Task details: Exactly the lines from the top of the records below through the one containing "decodeRequest (word 0x3)" must be set down, with no line added or dropped.

Records for the task:

-- ==== Sys2Proof/Certificates/Slice0/Obligations.lean ====
section
/-! DEFINITION. The statements for the provers, from the numbered rules of spec/. -/

open Sys2Proof Sys2Proof.Machine

/-- Every well-formed instruction is read back from its code, with every operand at every value: a
request from its word, a frame by a controller that fits it (30_encoding.md R60, R62, R66 to R68). -/
def Obligations.DecodeOfEncodeIsTheInstruction : Prop :=
  ∀ (i : Instr) (v : Variant), i.wf = true → i.fits v = true → decode v (encode i) = .ok i

/-- A frame that is read as an instruction is exactly that instruction's frame, and the instruction is
well formed (30_encoding.md R60, R62, R65). -/
def Obligations.FrameHasOneMeaning : Prop :=
  ∀ (v : Variant) (bits : Bits) (i : Instr), decodeFrame v bits = .ok i →
    encode i = .frame bits ∧ i.wf = true ∧ i.fits v = true

/-- Every request word, written as its six fields, is read as R67 and R68 of 30_encoding.md say; the
reserved bits and the fields an operation does not use have no part in what is read (R71). -/
def Obligations.RequestFieldsAreReadAndTheRestIgnored : Prop :=
  ∀ (cs : BitVec 1) (rsv : BitVec 3) (width : BitVec 5) (addr : BitVec 7) (dat : BitVec 16),
    let word : BitVec 4 → Request := fun op => op ++ cs ++ rsv ++ width ++ addr ++ dat
    decodeRequest (word 0x0) = .sendbits dat width ∧
    decodeRequest (word 0x1) = .sendcmd (Cs.ofBit cs) (dat.setWidth 8) ∧
    decodeRequest (word 0x2) = .wrdata (Cs.ofBit cs) addr dat width ∧
    decodeRequest (word 0x3) = .revbits dat width ∧
    decodeRequest (word 0x4) = .resolveDigit (Cs.ofBit cs) addr dat ∧
    decodeRequest (word 0x5) = .resolveInd (Cs.ofBit cs) addr (dat.getLsbD 0) ∧
    decodeRequest (word 0x6) = .glyph dat ∧
    decodeRequest (word 0x7) = .unassigned7 ∧
    decodeRequest (word 0x8) = .init (Cs.ofBit cs) ∧
    decodeRequest (word 0x9) = .allset (Cs.ofBit cs) (dat.getLsbD 0) ∧
    decodeRequest (word 0xA) = .renderDigit (Cs.ofBit cs) addr dat ∧
    decodeRequest (word 0xB) = .renderChar (Cs.ofBit cs) addr dat ∧
    decodeRequest (word 0xC) = .setInd (Cs.ofBit cs) addr (dat.getLsbD 0) ∧
    decodeRequest (word 0xD) = .pwrOn (Cs.ofBit cs) ∧
    decodeRequest (word 0xE) = .pwrOff (Cs.ofBit cs) ∧
    decodeRequest (word 0xF) = .unassignedF

/-- A few words written out bit by bit, from the encodings of 30_encoding.md and the vectors of
95_test_vectors.md. -/
def Obligations.WrittenOutWordsDecode : Prop :=
  decodeRequest 0x2081CDA00 = .wrdata .c0 0x1C 0xDA00 16 ∧
    decodeRequest 0x17FFFAB01 = .sendcmd .c0 0x01 ∧
    decodeRequest 0xB0006000E = .renderChar .c0 6 14 ∧
    decodeTableWord 16 0x803 = some .sysEn ∧
    decodeFrame .A [true, false, true, false, true, true, true, false, false,
      false, false, false, false, false, false, false, false,
      false, true, false, true, true, false, true, true] = .ok (.dataAW16 0x1C 0xDA00) ∧
    decodeFrame .B [true, false, true, true, false, false, true, true, false, false,
      false, false, true, false] = .ok (.dataBW4 0x4C 0x4)

/-- The twelve bits of a command frame (30_encoding.md R60): prefix `100`, the code most significant bit
first, the trailer 1; as a number `0x801 + 2*cmd`. The frame of every code is what the encoder
gives for its row. -/
def Obligations.CommandFrameLayout : Prop :=
  ∀ cmd : BitVec 8,
    (commandBits cmd).length = 12 ∧
    (commandBits cmd).take 3 = [true, false, false] ∧
    (∀ i, i < 8 → (commandBits cmd)[3 + i]? = some (cmd.getLsbD (7 - i))) ∧
    (commandBits cmd)[11]? = some true ∧
    natOfMSB (commandBits cmd) = 0x801 + 2 * cmd.toNat ∧
    encode (commandOf cmd) = .frame (commandBits cmd)

/-- The bits of a data frame (30_encoding.md R62): prefix `101`, the address most significant bit first
in `AW(v)` bits, then the payload bit 0 first, and nothing after it. -/
def Obligations.DataFrameLayout : Prop :=
  ∀ (v : Variant) (address : BitVec 7) (w : Nat) (payload : BitVec 16),
    let f := dataBits v.aw address w payload
    f.length = 3 + v.aw + w ∧
    f.take 3 = [true, false, true] ∧
    (∀ i, i < v.aw → f[3 + i]? = some (address.getLsbD (v.aw - 1 - i))) ∧
    (∀ j, j < w → f[3 + v.aw + j]? = some (payload.getLsbD j)) ∧
    Variant.aw .A = 6 ∧ Variant.aw .B = 7

/-- When the CORE is ready and the host offers a word, a step is the operation it asks for, from the
state with the operand latches loaded from the word, `busy` up, `rsp_valid` down (10_state.md R24,
R26) and the input consumed. That one step is the whole operation is the model's choice (log 3). -/
def Obligations.StepRunsTheOfferedRequest : Prop :=
  ∀ (s : State) (w : Request) (rest : List Input),
    s.porDone = true → s.busy = false → s.inbox = .request w :: rest →
    step s = exec (decodeRequest w)
      { s with
        inbox := rest
        op := w.extractLsb' 32 4
        cs := w.extractLsb' 31 1
        width := w.extractLsb' 23 5
        addr := w.extractLsb' 16 7
        dat := w.extractLsb' 0 16
        busy := true
        rspValid := false }

/-- When the CORE is ready and its Frame Encoder is asked for a frame on line `k` that a controller of
its variant reads as instruction `i`, a step is `i` with line `k` selected (the model's choice, log 6). -/
def Obligations.StepRunsTheFrameOnItsLine : Prop :=
  ∀ (s : State) (k : Cs) (bits : Bits) (i : Instr) (rest : List Input),
    s.porDone = true → s.busy = false → s.inbox = .frame k bits :: rest →
    decodeFrame (s.variant k) bits = .ok i →
    step s = exec i { s with inbox := rest, feCs := k, rspValid := false }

Written reply:
-- ==== Sys2Proof/Certificates/Slice0/Obligations.lean ====
section
/-! DEFINITION. The statements for the provers, from the numbered rules of spec/. -/

open Sys2Proof Sys2Proof.Machine

/-- Every well-formed instruction is read back from its code, with every operand at every value: a
request from its word, a frame by a controller that fits it (30_encoding.md R60, R62, R66 to R68). -/
def Obligations.DecodeOfEncodeIsTheInstruction : Prop :=
  ∀ (i : Instr) (v : Variant), i.wf = true → i.fits v = true → decode v (encode i) = .ok i

/-- A frame that is read as an instruction is exactly that instruction's frame, and the instruction is
well formed (30_encoding.md R60, R62, R65). -/
def Obligations.FrameHasOneMeaning : Prop :=
  ∀ (v : Variant) (bits : Bits) (i : Instr), decodeFrame v bits = .ok i →
    encode i = .frame bits ∧ i.wf = true ∧ i.fits v = true

/-- Every request word, written as its six fields, is read as R67 and R68 of 30_encoding.md say; the
reserved bits and the fields an operation does not use have no part in what is read (R71). -/
def Obligations.RequestFieldsAreReadAndTheRestIgnored : Prop :=
  ∀ (cs : BitVec 1) (rsv : BitVec 3) (width : BitVec 5) (addr : BitVec 7) (dat : BitVec 16),
    let word : BitVec 4 → Request := fun op => op ++ cs ++ rsv ++ width ++ addr ++ dat
    decodeRequest (word 0x0) = .sendbits dat width ∧
    decodeRequest (word 0x1) = .sendcmd (Cs.ofBit cs) (dat.setWidth 8) ∧
    decodeRequest (word 0x2) = .wrdata (Cs.ofBit cs) addr dat width ∧
    decodeRequest (word 0x3) = .revbits dat width ∧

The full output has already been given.